→ **WORK TO BE COMPLETED**
What you give back should match the records word for word.

-- MATERIAL FOR THE TASK follows --

-- ==== Sys2Proof/Laws/State.lean ====
section
/-! SUPPORT. What each state update leaves in each field: one lemma per field per update, so that no proof unfolds a
record update. -/

namespace Sys2Proof.Machine

/-! ## drawn -/

@[simp] theorem drawn_globals (s : State) : (drawn s).globals = s.globals := rfl
@[simp] theorem drawn_windows (s : State) : (drawn s).windows = s.windows := rfl
@[simp] theorem drawn_pc (s : State) : (drawn s).pc = s.pc := rfl
@[simp] theorem drawn_npc (s : State) : (drawn s).npc = s.npc := rfl
@[simp] theorem drawn_psr (s : State) : (drawn s).psr = s.psr := rfl
@[simp] theorem drawn_wim (s : State) : (drawn s).wim = s.wim := rfl
@[simp] theorem drawn_tbr (s : State) : (drawn s).tbr = s.tbr := rfl
@[simp] theorem drawn_y (s : State) : (drawn s).y = s.y := rfl
@[simp] theorem drawn_f (s : State) : (drawn s).f = s.f := rfl
@[simp] theorem drawn_fsr (s : State) : (drawn s).fsr = s.fsr := rfl
@[simp] theorem drawn_fq (s : State) : (drawn s).fq = s.fq := rfl
@[simp] theorem drawn_fpMode (s : State) : (drawn s).fpMode = s.fpMode := rfl
@[simp] theorem drawn_mmu (s : State) : (drawn s).mmu = s.mmu := rfl
@[simp] theorem drawn_dtags (s : State) : (drawn s).dtags = s.dtags := rfl
@[simp] theorem drawn_icacheCleared (s : State) : (drawn s).icacheCleared = s.icacheCleared := rfl
@[simp] theorem drawn_mon (s : State) : (drawn s).mon = s.mon := rfl
@[simp] theorem drawn_mem (s : State) : (drawn s).mem = s.mem := rfl
@[simp] theorem drawn_stale (s : State) : (drawn s).stale = s.stale := rfl
@[simp] theorem drawn_irl (s : State) : (drawn s).irl = s.irl := rfl
@[simp] theorem drawn_errorMode (s : State) : (drawn s).errorMode = s.errorMode := rfl
@[simp] theorem drawn_condTaken (s : State) : (drawn s).condTaken = s.condTaken := rfl
@[simp] theorem drawn_trapped (s : State) : (drawn s).trapped = s.trapped := rfl
@[simp] theorem drawn_wroteA (s : State) : (drawn s).wroteA = s.wroteA := rfl
@[simp] theorem drawn_wroteB (s : State) : (drawn s).wroteB = s.wroteB := rfl
@[simp] theorem drawn_fresh (s : State) : (drawn s).fresh = s.fresh + 1 := rfl
/-! ## Registers -/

-- MATERIAL FOR THE TASK concluded --

→ **OUTPUT**
-- ==== Sys2Proof/Laws/State.lean ====
section
/-! SUPPORT. What each state update leaves in each field: one lemma per field per update, so that no proof unfolds a
record update. -/

namespace Sys2Proof.Machine

/-! ## drawn -/

@[simp] theorem drawn_globals (s : State) : (drawn s).globals = s.globals := rfl
@[simp] theorem drawn_windows (s : State) : (drawn s).windows = s.windows := rfl
@[simp] theorem drawn_pc (s : State) : (drawn s).pc = s.pc := rfl
@[simp] theorem drawn_npc (s : State) : (drawn s).npc = s.npc := rfl
@[simp] theorem drawn_psr (s : State) : (drawn s).psr = s.psr := rfl
@[simp] theorem drawn_wim (s : State) : (drawn s).wim = s.wim := rfl
@[simp] theorem drawn_tbr (s : State) : (drawn s).tbr = s.tbr := rfl
@[simp] theorem drawn_y (s : State) : (drawn s).y = s.y := rfl
@[simp] theorem drawn_f (s : State) : (drawn s).f = s.f := rfl
@[simp] theorem drawn_fsr (s : State) : (drawn s).fsr = s.fsr := rfl
@[simp] theorem drawn_fq (s : State) : (drawn s).fq = s.fq := rfl
@[simp] theorem drawn_fpMode (s : State) : (drawn s).fpMode = s.fpMode := rfl
@[simp] theorem drawn_mmu (s : State) : (drawn s).mmu = s.mmu := rfl
@[simp] theorem drawn_dtags (s : State) : (drawn s).dtags = s.dtags := rfl
@[simp] theorem drawn_icacheCleared (s : State) : (drawn s).icacheCleared = s.icacheCleared := rfl
@[simp] theorem drawn_mon (s : State) : (drawn s).mon = s.mon := rfl
@[simp] theorem drawn_mem (s : State) : (drawn s).mem = s.mem := rfl
@[simp] theorem drawn_stale (s : State) : (drawn s).stale = s.stale := rfl
@[simp] theorem drawn_irl (s : State) : (drawn s).irl = s.irl := rfl
@[simp] theorem drawn_errorMode (s : State) : (drawn s).errorMode = s.errorMode := rfl
@[simp] theorem drawn_condTaken (s : State) : (drawn s).condTaken = s.condTaken := rfl
@[simp] theorem drawn_trapped (s : State) : (drawn s).trapped = s.trapped := rfl
@[simp] theorem drawn_wroteA (s : State) : (drawn s).wroteA = s.wroteA := rfl
@[simp] theorem drawn_wroteB (s : State) : (drawn s).wroteB = s.wroteB := rfl
@[simp] theorem drawn_fresh (s : State) : (drawn s).fresh = s.fresh + 1 := rfl
/-! ## Registers -/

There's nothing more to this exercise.